Cuss… Ba’da maghrib berjamaah, kami membelah pekatnya malam Salatiga. Tiba di gerai, logo mentereng itu menyambut: si gubug sederhana beratap merah.
Pantat baru saja mendarat di kursi empuk, seorang pramusaji datang menyapa. Ramah sekali. Tapi ia tidak bawa buku menu.

Ia justru mengarahkan kami memesan secara online. Tinggal scan barcode. Scroll-scroll layar gawai sebentar. Sepakat. Bintang utamanya: “Meat Lovers” ukuran sedang. Pendampingnya: Cheese Beef Fusilli.

Minumnya, saya tunjuk Coca-Cola. Anak dan istri punya selera sendiri. Klik. Pesanan meluncur diproses ke sistem cloud. Canggih.
Sambil menunggu pesanan, iseng saya buka ChatGPT. Tanya-tanya soal filosofi atap merah itu. Lho, ternyata menarik! Jawabannya renyah.

Syahdan, tahun 1958, dua bersaudara Dan dan Frank Carney buka restoran pertama. Bangunannya? Ya cuma restoran mungil. Atapnya mirip gubug. Bentuk gubug itulah yang lantas dikunci jadi logo imperium global ini. Baru malam itu saya benar-benar mafhum.

“Pizza Hut”. Gubuk Pizza. Desain ndeso yang dipertahankan mati-matian agar abadi di kepala pelanggan melintasi zaman.

Pikiran saya seketika melompat. Ke tahun 90-an. Ke warung lothek Mbak Warnah di turunan Tapen, selepas kuburan arah Candirejo, Tuntang. Kira-kira, warung Pizza Hut zaman dulu ya wujudnya seperti warung Mbak Warnah itu.

Kenapa atap gubug pizza warnanya merah menyala? Alasannya polos saja. Persis strategi warung kampung. Biar gampang diendus. Biar gampang diingat orang lewat. Ilmu marketing purba yang ternyata ampuh melawan gerusan waktu.

Jari saya baru mau mengetik pertanyaan lanjutan ke kecerdasan buatan, eh, hidangan keburu mendarat. Bau gurih keju panggang menampar hidung. Lamunan digital saya ambyar.

Ritual makan pun dimulai, tentu dibumbui obrolan ngalor-ngidul. Anda perhatikan tidak? Sepotong pizza, betapapun tebal atau tipisnya, selalu lahir di loyang bundar untuk satu tujuan: dibagi.

Ini antitesis telak buat budaya modern yang makin individualis. Di tengah kepungan ruang digital yang ironisnya bikin kita sering kesepian, berbagi seloyang pizza mengembalikan memori kita. Bahwa kebahagiaan sejati manusia selalu berakar pada komunalitas. Duduk setara, meruntuhkan ego, dan berbagi cerita.

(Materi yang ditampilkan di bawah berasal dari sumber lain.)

-- ==== Sys2Proof/Machine/Alu.lean ====
section
/-! DEFINITION. The element operations of the vector and scalar ALUs (R92, R98, R149, R150), by FN of Table 05-5. -/

namespace Sys2Proof.Machine

/-- Set bits of the low w bits. -/
def popcount (w n : Nat) : Nat := ((List.range w).map (fun i => b2n (bit n i))).sum

/-- Quotient rounded toward zero; a divisor of 0 gives all ones, and the most negative value over −1 itself (R149). -/
def divInt (w a b : Nat) : Nat :=
  if b % 2 ^ w == 0 then ones w else ofSigned w (Int.tdiv (toSigned w a) (toSigned w b))
/-- Remainder with the sign of the dividend; a divisor of 0 gives the dividend (R149). -/
def remInt (w a b : Nat) : Nat :=
  if b % 2 ^ w == 0 then a % 2 ^ w else ofSigned w (Int.tmod (toSigned w a) (toSigned w b))

/-- Integer operations on w bits, `sgn` for I32 and I64 (R98, R149). DIV and REM are signed and DIVU and REMU unsigned by FN
alone, whatever the type (DEDUCED, log entry 120). -/
def intOp (fn w : Nat) (sgn : Bool) (a b c : Nat) : Nat :=
  let a := a % 2 ^ w
  let b := b % 2 ^ w
  let less : Bool := if sgn then decide (toSigned w a < toSigned w b) else decide (a < b)
  match fn with
  | 0x00 => (a + b) % 2 ^ w
  | 0x01 => (a + (2 ^ w - b)) % 2 ^ w
  | 0x02 => a * b % 2 ^ w
  | 0x03 => (a * b + c) % 2 ^ w
  | 0x04 => if less then a else b
  | 0x05 => if less then b else a
  | 0x06 => if toSigned w a < 0 then (2 ^ w - a) % 2 ^ w else a
  | 0x07 => (2 ^ w - a) % 2 ^ w
  | 0x08 => a &&& b
  | 0x09 => a ||| b
  | 0x0A => a ^^^ b
  | 0x0B => ones w - a
  | 0x0C => a * 2 ^ (b % w) % 2 ^ w
  | 0x0D => a / 2 ^ (b % w)
  | 0x0E => ofSigned w (toSigned w a / (2 ^ (b % w) : Nat))
  | 0x10 => if a == 0 then w else w - 1 - Nat.log2 a
  | 0x11 => popcount w a
  | 0x12 => a
  | 0x13 => divInt w a b
  | 0x14 => remInt w a b
  | 0x15 => if b == 0 then ones w else a / b
  | 0x16 => if b == 0 then a else a % b
  | _ => 0

/-- Floating operations in a format (R92, R150). -/
def fltOp (fn : Nat) (f : Fmt) (rm : Nat) (sat : Bool) (dr : Nat → Nat) (a b c : Nat) : Nat :=
  let x := f.decode a
  let y := f.decode b
  let z := f.decode c
  match fn with
  | 0x00 => f.round rm sat dr (x.add y)
  | 0x01 => f.round rm sat dr (x.add y.neg)
  | 0x02 => f.round rm sat dr (x.mul y)
  | 0x03 => f.round rm sat dr ((x.mul y).add z)
  | 0x04 => f.round 0 false dr (x.minmax false y)
  | 0x05 => f.round 0 false dr (x.minmax true y)
  | 0x06 => if x == .nan then f.canon else a % 2 ^ (f.e + f.m)
  | 0x07 => if x == .nan then f.canon else (a % 2 ^ f.bits + 2 ^ (f.e + f.m)) % 2 ^ f.bits
  | 0x12 => a % 2 ^ f.bits
  | _ => 0

/-- One element of an ALU operation under a type code. -/
def aluElem (fn t rm : Nat) (sat : Bool) (dr : Nat → Nat) (a b c : Nat) : Nat :=
  match fmtOf t with
  | some f => fltOp fn f rm sat dr a b c
  | none => intOp fn (typeBits t) (t == 0 || t == 2) a b c

/-- How a result stands in a scalar register: I32 sign-extended, U32 and floats with 0 above (R149, R150). -/
def scalarForm (t x : Nat) : Nat := if t == 0 then ofSigned 64 (toSigned 32 x) else x % 2 ^ typeBits t

end Sys2Proof.Machine
end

Sambil mengunyah daging Meat Lovers, paradoks modernitas makin kentara. Industri mencekoki kita dengan ilusi kelimpahan. Topping makin meriah. Pinggiran makin tebal. Porsi makin raksasa. Logika kapitalis terus berbisik: “lebih banyak pasti lebih baik”.

Padahal, Anda tahu varian pizza paling legendaris yang sanggup melawan zaman? Pizza Margherita. Topping-nya cuma tiga lapis. Sangat bersahaja. Rupanya, kesederhanaan punya napas jauh lebih panjang ketimbang kemewahan yang dipaksakan.

Perut kenyang, kami bertolak pulang. Tapi sisa penasaran masih nyangkut di kepala. Tiba di rumah, saya menyelami lagi linimasa sejarah di dunia maya. Ketemu satu pencerahan.

Di balik wajah komersialnya, pizza menitipkan nilai mahapenting: adaptasi. Masuk Amerika, ia berubah. Masuk Jepang, menyesuaikan. Masuk Indonesia, rela berselimut bumbu rendang.

Ia menolak mati karena lentur diajak kompromi. Ini sentilan halus buat kita. Menjadi modern di era digital tak harus membumihanguskan identitas lokal. Justru kita harus pintar bernegosiasi agar tradisi tak cuma jadi fosil pajangan.

Sayangnya, jutaan orang hari ini mungkin cuma merayakan gemerlap neon Pizza Hut. Tanpa sudi menengok luka sejarah kemiskinannya di gang-gang Napoli. Persis manusia modern yang mabuk kepayang oleh kilau teknologi, tapi rabun pada arah peradaban dan akar budaya.

Pelajaran termahal malam itu bukan urusan karbohidrat. Tapi soal cara kita merespons zaman: merawat akar tradisi, membuka dada pada dunia, dan melangkah maju tanpa kehilangan kompas batin.

Sebelum kelopak mata benar-benar terpejam, saya tagih nota pembayaran ke anak saya. Di kertas tipis itu tertera angka lumayan: sekitar seperempat juta rupiah untuk makan bertiga. Nominal yang, jujur saja, lumayan merobek kantong, hehehe…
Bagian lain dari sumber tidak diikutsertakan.